You haven't said why storing the real character value is a problem. If it's to do with rendering the value to a browser then that can be handled by using .encodeAsHTML() at output time. If you need to save the value to another XML file then use an XML API to do so and it will handle the encoding issues for you, replacing characters with entities or character references where this is required to keep the result well-formed (in the case of Ñ it doesn't need to be escaped anyway unless you're writing XML in an unusual character set).
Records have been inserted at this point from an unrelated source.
/-- A transition that makes a request: until the dispatch the clock line stays released before the first command, and
held low before every other operation (R258). -/
theorem driverInv_of_request {s t : State} {k : OpKind} {v : Byte} (h : Inv s) (m : DriverMoves s t)
    (kind : awaits k t.drv.dstate = true) (free : s.eng.busy = false) (eng : t.eng = queued k v s.eng) :
    DriverInv t := by
  obtain ⟨notTimed, hw, hr⟩ := awaits_kind kind
  constructor <;> simp only [eng, m.modes, queued]
  case attached => exact fun _ => h.driver.attached m.attached
  case idle => simp [notTimed]
  case writeAwaited => exact fun e _ => hw e
  case readAwaited => exact fun e _ => hr e
  case attachReleased => exact fun e => absurd (m.dstate.symm.trans e) (successor_ne_dAttachSettle _)
  case firstReleased =>
    exact fun e _ _ => h.driver.attachReleased (successor_eq_dResetCmd (m.dstate.symm.trans e))
  case heldAfter => simp
  case heldUntilDispatch =>
    exact fun _ ne _ _ => h.driver.heldAfter m.attached (fun e => ne (by rw [m.dstate, e]; rfl)) free

theorem driverMoves_keeps_inv {s t : State} (m : DriverMoves s t) (h : Inv s) : Inv t := by
  have bound := h.driver.attached m.attached
  cases m.demand with
  | none timed eng =>
    exact ⟨engineInv_congr eng h.engine, linesInv_congr eng m.modes m.platform h.lines,
      driverInv_of_timed h m timed eng⟩
  | unbound hu _ => exact absurd hu bound
  | request k v kind _ free eng =>
    have hi := h.engine.idle_of_free bound free
    exact ⟨engineInv_of_idle (by rw [eng]; exact hi), linesInv_of_queued hi eng m.modes m.platform h.lines,
      driverInv_of_request h m kind free eng⟩

/-- A move that writes the interface only. -/
theorem inv_of_interface {s t : State} (heng : t.eng = s.eng) (hd : t.drv = s.drv) (hm : t.modes = s.modes)
    (hp : t.platform = s.platform) (h : Inv s) : Inv t := by
  refine ⟨engineInv_congr heng h.engine, linesInv_congr heng hm hp h.lines, ?_⟩
  obtain ⟨attached, idle, write, read, settle, first, after, held⟩ := h.driver
  rw [← heng, ← hd] at attached idle write read
  rw [← heng, ← hd, ← hm] at settle first after held
  exact ⟨attached, idle, write, read, settle, first, after, held⟩

theorem Move.keeps_inv {s t : State} (m : Move s t) (h : Inv s) : Inv t := by
  cases m with
  | sample p => exact inv_of_interface (s := s) rfl rfl rfl rfl h
  | result r => exact inv_of_interface (s := s) rfl rfl rfl rfl h
  | engine => exact engineStep_keeps_inv h
  | driver m => exact driverMoves_keeps_inv m h
  | request hd hr => exact requested_keeps_inv hd hr h

-- Bindings.

theorem assignLines_keeps_engineInv (c d : LineRef) (s : State) : EngineInv (assignLines c d s) := by
  rcases assignLines_cases c d s with ⟨-, e⟩ | ⟨-, e⟩
  · exact engineInv_of_idle (by rw [e])
  · exact engineInv_of_powerOn (by rw [e])

/-- A new pair is released in both places (R100); a pair that cannot be bound leaves no line (R101). -/
theorem assignLines_keeps_linesInv (c d : LineRef) {s : State} (h : modesRising s.modes) :
    LinesInv (assignLines c d s) := by
  rcases assignLines_cases c d s with ⟨hv, e⟩ | ⟨-, e⟩ <;> rw [e]
  · obtain ⟨x, y, rfl, rfl⟩ := lineValid_pair hv
    refine ⟨setModeAt_rising (some y) _ (setModeAt_rising (some x) _ h), fun _ => hv, fun _ => ?_, fun _ => ?_⟩
    · simp [clockModeFits, modeAt_release_pair]
    · simp [dataModeFits]
  · exact linesInv_of_powerOn rfl h

/-- `ATTACH` starts the driver with both lines released, or leaves it unattached (R160). -/
theorem execAttach_keeps_inv {c d : LineRef} {s t : State} (h : Inv s) (e : execAttach c d s = .next t) : Inv t := by
  set u := assignLines c d s
  have engine : EngineInv u := assignLines_keeps_engineInv c d s
  have lines : LinesInv u := assignLines_keeps_linesInv c d h.lines.rising
  rcases execAttach_cases e with ⟨hv, rfl⟩ | ⟨-, rfl⟩
  · refine ⟨engineInv_congr (s := u) rfl engine, linesInv_congr (s := u) rfl rfl rfl lines, ?_⟩
    rcases assignLines_cases c d s with ⟨-, ea⟩ | ⟨hv', -⟩
    · obtain ⟨x, y, rfl, rfl⟩ := lineValid_pair hv
      constructor <;> simp [ea, Engine.powerOn, awaitsTime, awaitsWrite, awaitsRead, modeAt_release_pair]
    · simp [hv] at hv'
  · exact ⟨engineInv_congr (s := u) rfl engine, linesInv_congr (s := u) rfl rfl rfl lines, driverInv_of_unattached rfl⟩

/-- Every instruction keeps the invariant. -/
theorem exec_keeps_inv {i : Instr} {s t : State} (h : Inv s) (e : exec i s = .next t) : Inv t := by
  rcases exec_run_or_binds e with run | ⟨c, d, -, hd, rfl⟩ | ⟨c, d, -, e⟩
  · exact run.keeps Move.keeps_inv h
  · exact ⟨assignLines_keeps_engineInv c d s, assignLines_keeps_linesInv c d h.lines.rising,
      driverInv_of_unattached (by rw [(assignLines_outside c d s).1, hd])⟩
  · exact execAttach_keeps_inv h e

/-- What a step that answers has done: nothing with no call to make, else the instruction of the next call (R9, R222). -/
theorem step_next {s t : State} (h : step s = .next t) :
    (s.calls = [] ∧ t = s) ∨
      ∃ c rest i, s.calls = c :: rest ∧ decode c.word = .ok i ∧ exec i (beginCall c rest s) = .next t := by
  unfold step at h
  split at h
  next hc =>
    cases h
    exact .inl ⟨hc, rfl⟩
  next c rest hc =>
    split at h
    next i hi => exact .inr ⟨c, rest, i, hc, hi, h⟩
    next => cases h

/-- Settles O11: beginning the call writes the interface only, and its instruction keeps the invariant. -/
theorem everyStepKeepsTheInvariant : Obligations.EveryStepKeepsTheInvariant := by
  intro s s' h e
  rcases step_next e with ⟨-, rfl⟩ | ⟨c, rest, i, -, -, e⟩
  · exact h
  · exact exec_keeps_inv (s := beginCall c rest s) (inv_of_interface (s := s) rfl rfl rfl rfl h) e

-- The driver's transition answers.

/-- A request to a free engine is not refused (R107). -/
theorem issueWrite_answers {b : Byte} {q : DrvState} {s : State} (hf : s.eng.busy = false) :
    ∃ t, issueWrite b q s = .next t := by
  rcases requestWrite_cases b s with ⟨-, e⟩ | ⟨-, hb, -⟩ | ⟨-, -, e⟩
  · exact ⟨_, andThen_next_iff.2 ⟨_, e, rfl⟩⟩
  · simp [hf] at hb
  · exact ⟨_, andThen_next_iff.2 ⟨_, e, rfl⟩⟩

theorem issueRead_answers {q : DrvState} {s : State} (hf : s.eng.busy = false) : ∃ t, issueRead q s = .next t := by
  rcases requestRead_cases s with ⟨-, e⟩ | ⟨-, hb, -⟩ | ⟨-, -, e⟩
  · exact ⟨_, andThen_next_iff.2 ⟨_, e, rfl⟩⟩
  · simp [hf] at hb
  · exact ⟨_, andThen_next_iff.2 ⟨_, e, rfl⟩⟩

theorem whenIdle_answers {act : State → Answer} {s : State} (h : s.eng.busy = false → ∃ t, act s = .next t) :
    ∃ t, whenIdle act s = .next t := by
  unfold whenIdle
  split_ifs with hb
  · exact ⟨s, rfl⟩
  · exact h (by simpa using hb)

theorem timedWrite_answers {g : Prop} [Decidable g] {b : Byte} {q : DrvState} {s : State} (hf : s.eng.busy = false) :
    ∃ t, (if g then issueWrite b q s else .next s) = .next t := by
  split_ifs
  · exact issueWrite_answers hf
  · exact ⟨s, rfl⟩

/-- A driver whose timed waits find the engine free is never refused: its other waits look at `busy` themselves (R30,
R111). -/
theorem driverStep_answers {s : State} (h : awaitsTime s.drv.dstate = true → s.eng.busy = false) :
    ∃ t, driverStep s = .next t := by
  unfold driverStep
  cases hq : s.drv.dstate
  case dUninit => exact ⟨s, rfl⟩
  case dAttachSettle | dInitSettle | dPollWait => exact timedWrite_answers (h (by rw [hq]; rfl))
  case dResetCmd | dResetAck | dResetB1 | dRemoteCmd | dRateCmd | dRateVal | dResCmd | dResVal | dPollCmd | dPollAck =>
    exact whenIdle_answers issueRead_answers
  case dResetB2 | dRemoteAck | dRateCmdAck | dRateValAck | dResCmdAck => exact whenIdle_answers issueWrite_answers
  case dPollStatus => exact whenIdle_answers fun hf => issueRead_answers (s := setStatus s.eng.rx s) hf
  case dPollX => exact whenIdle_answers fun hf => issueRead_answers (s := setRawx s.eng.rx s) hf
  case dResValAck | dPollY => exact whenIdle_answers fun _ => ⟨_, rfl⟩

/-- Settles O12: the engine's step keeps the invariant, under which the driver's transition answers. -/
theorem advanceNeverRequestsWhileBusy : Obligations.AdvanceNeverRequestsWhileBusy := by
  intro s h
  exact driverStep_answers fun timed => ((engineStep_keeps_inv h).driver.idle timed).1

end Sys2Proof.Machine

/-! PROOFS. The level of a line after `Release` and `AssertLow`, and the two sampled levels (R42, R43, R44). -/

namespace Sys2Proof.Machine

/-- A released line is high unless the device pulls it (R44). -/
theorem levelOf_of_released {ms : List (LineId × DriveMode)} {l : LineRef} (h : modeAt ms l = some .released)
    (pulled : Bool) : levelOf ms l pulled = if pulled then .low else .high := by
  simp [levelOf, h]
In the specific case of Groovy's MarkupBuilder you can temporarily escape from XML mode and write hand-constructed markup directly to the output stream using mkp.yieldUnescaped, which would let you output a character reference somewhere the builder wouldn't normally bother.
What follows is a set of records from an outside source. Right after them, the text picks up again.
-- ==== Sys2Proof/Syntax.lean ====
section
/-! DEFINITION. The commands of the block: the one inductive `Instr`, a constructor per row of the table of operations and
events. -/

namespace Sys2Proof

/-- Who makes a register access (R35). -/
inductive Requester where
  | host (agent : Nat)
  | trowel (core : Nat)
  | keystone
  | debug
deriving DecidableEq, Repr

/-- A work item of a step or training template (R150), as Emrath emits it: its routine, its argument words (R320), the
brick it is pinned to, the layer it serves, whether the layer's walk waits for it, which argument takes the low half of its append
record's address (R165), which pair of arguments takes the address of its adapter version's weights (R210), and the Bed ranges that
it wants as resident copies: Bed offset, global base and bytes (R256). -/
structure TItem where
  set : Nat
  routine : Nat
  args : List Nat
  pin : Option Nat
  layer : Nat
  beforeWalk : Bool
  recArg : Option Nat := none
  adArg : Option Nat := none
  residents : List (Nat × Nat × Nat) := []
deriving DecidableEq, Repr

/-- Where a template keeps what its work shares with the step builder and the walks, by local address: rotated queries, the softmax
records and weights, the attention output and its format, the logit vectors, and the places in Beds that a chunk's attended pages are
copied to, page after page (R187). -/
structure TPlaces where
  queries : Nat := 0
  scratch : Nat := 0
  output : Nat := 0
  outFmt : Nat := 0
  logits : Nat := 0
  beds : List Nat := []
deriving DecidableEq, Repr

/-- A template-table entry (R318), as Emrath emits it: kind 1 is a command list, 2 a step template, 3 a training template. -/
structure Template where
  kind : Nat
  cmds : List (List Nat) := []
  items : List TItem := []
  lists : List (Nat × List (Nat × Nat × Nat × Nat)) := []  -- descriptors for the k-th Hod engine of the partition
  places : TPlaces := {}
deriving DecidableEq, Repr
Respondido el 29 de Septiembre de 13 a las 12:09

I updated my question to indicate why this is a problem for me. - ubiquibacón

@ubiquibacon if your code cares about the difference between Ñ, &#xD1;, &#xd1;, etc. then you can't use an XML tool to parse the data. An XML parser simply will not tell you which lexical representation was used in the original source. - Ian Roberts

I have added some new information to my question. It doesn't look like I can use any SAX based parser to read the character hex code as a string, but maybe you know a way I can make Groovy Creador de marcas (or equivalent) write out offending characters in their expanded hex code format. - ubiquibacón

@ubiquibacon an XML API will escape anything that needs to be escaped and not anything that doesn't. If you're writing XML in UTF-8 then Ñ can be written without escaping. If you write it as US-ASCII then it would get escaped as &#xD1; or &#209; or some other equivalent character reference. I'll say it again - if you care about this level of detail then you're not dealing with XML and you can't use an XML tool, instead you'll have to construct the markup yourself as strings. - Ian Roberts

I am writing the XML in UTF-8 and Ñ gets written to the file. Besides my requirement to be able to generate XML identical to what I had as an input the Saxon-HE parser chokes on that character. That is how I discovered this issue. - ubiquibacón

No es la respuesta que estás buscando? Examinar otras preguntas etiquetadas or haz tu propia pregunta.